Kennedy, vétéran de la seconde guerre mondiale, jouissait toujours d'une bonne réputation en Yougoslavie grâce à son soutien à la cause antifasciste.

Une fois, quand il était encore sénateur, il a même visité le pays pendant sa tournée européenne.

Les membres du 8ème hôpital d'évacuation de l'armée des États-Unis à Skopje, après le séisme de 1963. L’unité a été aéroportée jusqu’au lieu du sinistre pour fournir des soins médicaux aux victimes. Photo du domaine public via Wikipédia.

De plus, en juillet 1963, un tremblement de terre a dévasté Skopje, tuant plus de 1070 personnes et en laissant environ 200 000 sans-abri. L'aide des États-Unis ne s'est pas fait attendre. Seulement deux jours après la terrible catastrophe, l’armée des États-Unis a soutenu les services hospitaliers à soigner des centaines de blessés. L’administration de Kennedy a continué à fournir de l’aide à de nombreux enfants, y compris des logements provisoires. Grâce à cette réaction rapide, Kennedy a obtenu son statut de héros chez les Yougoslaves ordinaires.

L’amélioration des relations a culminé avec la première visite du dirigeant yougoslave Josip Broz Tito à la Maison Blanche en octobre 1963. La rencontre amicale entre les deux dirigeants est amplement consignée dans les documents de la librairie présidentielle J. F. Kennedy. En Yougoslavie, cette rencontre a servi comme preuve de la grandeur de son dirigeant et par association, à la mise en exergue de l’importance du pays sur la scène mondiale en dépit de sa petite taille.

Tous les facteurs mentionnés ci-dessus expliquent l’intensité du choc et du deuil après l’assassinat de Kennedy le 22 novembre 1963.

A sa façon, l'épopée « Mort à Dallas » avait livré un enregistrement des émotions qui ont trouvé écho parmi les gens ordinaires, de la  Slovénie à la Macédoine.
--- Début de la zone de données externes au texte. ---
-- ==== Sys2Proof/Machine/Cells.lean ====
section
/-! DEFINITION. The log cell: operand records, the cell product, line sums, the serial timing and the conversions of
tiles (02_element_cell.md R38 to R49; 01_element_formats.md R17, R24; 07_core_matrix.md R164, R167, R173). -/

namespace Sys2Proof.Machine

/-! ### Operand records (R38, R39, R42) -/

/-- An operand as the cell sees it. -/
inductive Opd where
  | zero
  | nan
  | log (neg : Bool) (lam : Int)
  | num (v : XVal)
deriving DecidableEq, Repr

/-- The single class of a pair class (R38). -/
def pairClass (cls : Nat) : Nat := if cls = 0xA then 2 else cls - 5

/-- The log format of a log class. -/
def logOfClass (cls : Nat) : LogFmt := if cls = 1 then log6 else if cls = 2 then log4 else log8

/-- A log class of R41. -/
def isLogClass (cls : Nat) : Bool := decide (cls ≤ 2) || cls == 4

/-- A block class of R41. -/
def isBlockClass (cls : Nat) : Bool := cls == 3 || (decide (5 ≤ cls) && decide (cls ≤ 9))

/-- An operand from its class, scale exponent, NaN-class bit and code (R38, R42). -/
def opd (cls : Nat) (wx : Int) (nan : Bool) (code : Nat) : Opd :=
  if isLogClass cls then
    let f := logOfClass cls
    let code := code % 2 ^ f.w
    if code = 0 ∧ ¬(cls = 4 ∧ nan) then .zero
    else if nan then .nan
    else .log (decide (2 ^ (f.w - 1) ≤ code)) (f.lam (code % 2 ^ (f.w - 1)) wx)
  else if nan then .nan
  else
    let v :=
      if cls = 15 then XVal.ofInt (sextNat 8 code)
      else if cls = 16 then XVal.ofInt (sextNat 16 code)
      else (BlkTy.ofFmt cls).codeValue code
    match v with
    | .fin n m e s => .num (.fin n m (e + wx) s)
    | .zero _ => .zero
    | _ => .nan

/-- Whether a code is of NaN class by itself: NAL, or an E4M3 NaN (R38). -/
def codeNan (cls code : Nat) : Bool :=
  if cls ≤ 2 then code % 2 ^ (logOfClass cls).w == 2 ^ ((logOfClass cls).w - 1)
  else if cls = 4 then code % 256 == 0x80
  else if cls = 5 then code % 128 == 0x7F else false

/-- The scale exponent of an element (R38): TE, and for block classes the block word's. -/
def elemWx (cls : Nat) (te : Int) (word i : Nat) : Int :=
  if 3 ≤ cls ∧ cls ≤ 9 then te + blkScale (BlkTy.ofFmt cls) word i else te

/-- The NaN-class bit of an element (R38). -/
def elemNan (cls word code : Nat) : Bool :=
  codeNan cls code || (decide (3 ≤ cls) && decide (cls ≤ 9) && blkNan (BlkTy.ofFmt cls) word)

/-! ### The cell product (R42, R43, R47) -/

/-- The sticky flags a contribution sets in its tile. -/
structure TileFlags where
  nan : Bool
  inx : Bool
  ovf : Bool
deriving DecidableEq, Repr

def TileFlags.none : TileFlags := ⟨false, false, false⟩

def TileFlags.or (a b : TileFlags) : TileFlags := ⟨a.nan || b.nan, a.inx || b.inx, a.ovf || b.ovf⟩

/-- The exact value of an operand that is a number. -/
def Opd.value : Opd → XVal
  | .log neg lam => valueOfLam neg lam
  | .num v => v
  | .zero => .zero false
  | .nan => .nan

/-- The clip of R42. -/
def cellMax : Int := 1099511627775

/-- An exact magnitude rounded once to 2^P and clipped. -/
def cellRound (v : XVal) (p : Int) : Int × TileFlags :=
  match v with
  | .fin neg m e st =>
    let (n, inexact) := roundAt .rne 0 false m e st p
    let c : Int := n
    let d := satInt c 0 cellMax
    (if neg then -d else d, ⟨false, inexact, decide (d ≠ c)⟩)
  | _ => (0, TileFlags.none)

/-- cell_product (R42). -/
def cellProduct (a w : Opd) (p : Int) : Int × TileFlags :=
  match a, w with
  | .zero, _ => (0, TileFlags.none)
  | _, .zero => (0, TileFlags.none)
  | .nan, _ => (0, ⟨true, false, false⟩)
  | _, .nan => (0, ⟨true, false, false⟩)
  | .log na la, .log nw lw => cellRound (valueOfLam (xor na nw) (la + lw)) p
  | a, w => cellRound (XVal.mul a.value w.value) p

/-- The clipped pair sum of PAIR4 (R49). -/
def pairProduct (a0 a1 w0 w1 : Opd) (p : Int) : Int × TileFlags :=
  let x := cellProduct a0 w0 p
  let y := cellProduct a1 w1 p
  let t := x.1 + y.1
  let c := satInt t (-cellMax) cellMax
  (c, (x.2.or y.2).or ⟨false, false, decide (c ≠ t)⟩)

/-! ### Weight planes (R38, R164, R210) -/

/-- A plane row of class NONE. -/
def noneRow : BitVec 4096 :=
  BitVec.ofNat 4096 (packWords (List.replicate 128 0xF0000000#32))

def Core.planeRow (c : Core) (phys i : Nat) : BitVec 4096 := sget noneRow c.planes (128 * phys + i)

def Core.setPlaneRow (c : Core) (phys i : Nat) (r : BitVec 4096) : Core :=
  { c with planes := sset noneRow c.planes (128 * phys + i) r }

/-- Entry j of a plane row. -/
def planeEntry (r : BitVec 4096) (j : Nat) : W := r.extractLsb' (32 * j) 32

/-- The entry word of R38. -/
def entryWord (wfmt : Nat) (wx : Int) (nan : Bool) (c1 c0 : Nat) : W :=
  BitVec.ofNat 32 (packFields [(4, wfmt), (10, (wx % 1024).toNat), (1, nan.toNat), (1, 0), (8, c1), (8, c0)])

/-- The operands a plane entry holds: the first, and in a pair class the second (R38). -/
def entryOpds (w : W) : Opd × Opd :=
  let cls := (w.extractLsb' 28 4).toNat
  let wx := (w.extractLsb' 18 10).toInt
  let nan := w.getLsbD 17
  let c0 := (w.extractLsb' 0 8).toNat
  let c1 := (w.extractLsb' 8 8).toNat
  if cls = 15 then (.zero, .zero)
  else if 10 ≤ cls then (opd (pairClass cls) wx nan c0, opd (pairClass cls) wx nan c1)
  else (opd cls wx nan c0, .zero)

/-! ### Codes in memory (R17, R20) -/

/-- The bits of a stored code of a format. -/
def storedBits (fmt : Nat) : Nat :=
  match fmt with
  | 1 => 6
  | 2 => 4
  | 6 => 4
  | 7 => 4
  | 8 => 4
  | 9 => 4
  | 10 => 32
  | 17 => 32
  | 11 => 16
  | 12 => 16
  | 16 => 16
  | _ => 8

/-- The elements under one block word; 1 for a format without. -/
def blockLen (fmt : Nat) : Nat := if 6 ≤ fmt ∧ fmt ≤ 9 then 16 else if 3 ≤ fmt ∧ fmt ≤ 5 then 32 else 1

/-- The code bytes of a block. -/
def blockBytes (fmt : Nat) : Nat := if 6 ≤ fmt ∧ fmt ≤ 9 then 8 else 32

/-- n codes packed from an address. -/
def Core.codesAt (c : Core) (addr fmt n : Nat) : List Nat :=
  let b := storedBits fmt
  let x := c.sp.nat addr (n * b / 8)
  (List.range n).map fun i => x / 2 ^ (b * i) % 2 ^ b

/-- The block words of the elements of n codes at slot byte o, whose slot's block words begin at bw; 0 without blocks. -/
def Core.wordsAt (c : Core) (bw fmt o n : Nat) : List Nat :=
  if blockLen fmt = 1 then List.replicate n 0
  else (List.range n).map fun i => c.sp.nat (bw + 2 * (o / blockBytes fmt + i / blockLen fmt)) 2

/-- The operands of a list of codes with their block words. -/
def opdsOf (fmt : Nat) (te : Int) (codes words : List Nat) : List Opd :=
  (List.range codes.length).map fun i =>
    let code := codes.getD i 0
    let w := words.getD i 0
    opd fmt (elemWx fmt te w (i % blockLen fmt)) (elemNan fmt w code) code

/-! ### Line sums (R44, R45, R168) -/

/-- The sum of the contributions of a line. -/
def lineSum (l : List (Int × TileFlags)) : Int × TileFlags :=
  l.foldl (fun a x => (a.1 + x.1, a.2.or x.2)) (0, TileFlags.none)

/-- The line sums of one vector: forward down the columns, backward along the rows. -/
def lineSums (rows : List (BitVec 4096)) (back pair : Bool) (a : List Opd) (p : Int) : List (Int × TileFlags) :=
  (List.range 128).map fun x =>
    lineSum ((List.range 128).map fun i =>
      let e := if back then planeEntry (rows.getD x 0) i else planeEntry (rows.getD i 0) x
      let w := entryOpds e
      if pair then pairProduct (a.getD (2 * i) .zero) (a.getD (2 * i + 1) .zero) w.1 w.2 p
      else cellProduct (a.getD i .zero) w.1 p)

/-- The bounds of an accumulator element (R45). -/
def accMax : Int := 9223372036854775807

/-- Element j of an accumulator row. -/
def accElem (r : BitVec 8192) (j : Nat) : Int := (r.extractLsb' (64 * j) 64).toInt

/-- An accumulator row from its elements. -/
def accRow (f : Nat → Int) : BitVec 8192 :=
  BitVec.ofNat 8192 ((List.range 128).foldr (fun j a => ((f j) % 18446744073709551616).toNat + 18446744073709551616 * a) 0)

/-- Line sums added into a tile row, saturating (R45). -/
def addRow (r : BitVec 8192) (ls : List (Int × TileFlags)) : BitVec 8192 × TileFlags :=
  let x := (List.range 128).map fun j =>
    let l := ls.getD j (0, TileFlags.none)
    let t := accElem r j + l.1
    let y := satInt t (-accMax) accMax
    (y, l.2.or ⟨false, false, decide (y ≠ t)⟩)
  (accRow fun j => (x.getD j (0, TileFlags.none)).1, x.foldl (fun a y => a.or y.2) TileFlags.none)

/-- An element rescaled from one binary point to another (R171). -/
def rescaleElem (p0 p1 : Int) (a : Int) : Int × TileFlags :=
  if a = 0 then (0, TileFlags.none)
  else
    let (n, inexact) := roundAt .rne 0 false a.natAbs p0 false p1
    let x : Int := if a < 0 then -(n : Int) else n
    let y := satInt x (-accMax) accMax
    (y, ⟨false, inexact, decide (y ≠ x)⟩)

/-! ### Serial timing (R48) -/

/-- The set bits of a magnitude below 2^16. -/
def popNat (n : Nat) : Nat := ((List.range 16).filter fun i => n.testBit i).length

/-- The clock cycles a row spends on a serial element. -/
def serialCycles (n code : Nat) : Nat := Nat.max 1 (popNat (sextNat n code).natAbs)

/-! ### Drains (R173, R174) -/

/-- The exact value of an accumulator element (R24). -/
def accValue (a p : Int) : XVal :=
  let a := if a < -accMax then -accMax else a
  if a = 0 then .zero false else .fin (decide (a < 0)) a.natAbs p false

/-- The flags a conversion leaves in the tile (R174). -/
def drainFlags (f : Flags) : TileFlags := ⟨false, f.inx, f.ovf⟩

/-- A row converted: its codes, its block words, and the flags. -/
def drainRow (fmt : Nat) (te : Int) (mode : RMode) (us : List Nat) (xs : List XVal) : List Nat × List Nat × TileFlags :=
  if blockLen fmt = 1 then
    let r := (List.range 128).map fun j => encodeElem fmt te mode false (us.getD j 0) (xs.getD j .nan)
    (r.map (·.1), [], r.foldl (fun a x => a.or (drainFlags x.2)) TileFlags.none)
  else
    let t := BlkTy.ofFmt fmt
    let n := t.size
    let sel := (List.range (128 / n)).map fun b => selectBlock t te ((xs.drop (n * b)).take n)
    let r := (List.range 128).map fun j =>
      let w := (sel.getD (j / n) (0, Flags.none)).1
      if blkNan t w then (0, Flags.nanNfin)
      else blkEncodeElem t (blkScale t w (j % n) + te) mode (us.getD j 0) (xs.getD j .nan)
    (r.map (·.1), sel.map (·.1),
      sel.foldl (fun a x => a.or (drainFlags x.2)) (r.foldl (fun a x => a.or (drainFlags x.2)) TileFlags.none))

/-- The bytes of packed codes. -/
def packBytes (fmt : Nat) (codes : List Nat) : List Byte :=
  let b := storedBits fmt
  bytesOfNat (codes.length * b / 8) (codes.foldr (fun x a => x % 2 ^ b + 2 ^ b * a) 0)

end Sys2Proof.Machine
end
Pendant les années 1970 et 1980, alors que le public se tournait vers des formats plus courts, chanter les épopées est devenu moins populaire. Pourtant quelques factions nationalistes engagées dans les guerres des Balkans au cours des années 1990 ont intégré ce chant dans leur propagande. Un moyen de montrer qu’ils sont des défenseurs de la tradition. Quant au chant de l'épopée, il est certes encore pratiqué, mais presque exclusivement dans le cadre de la préservation de la tradition folklorique.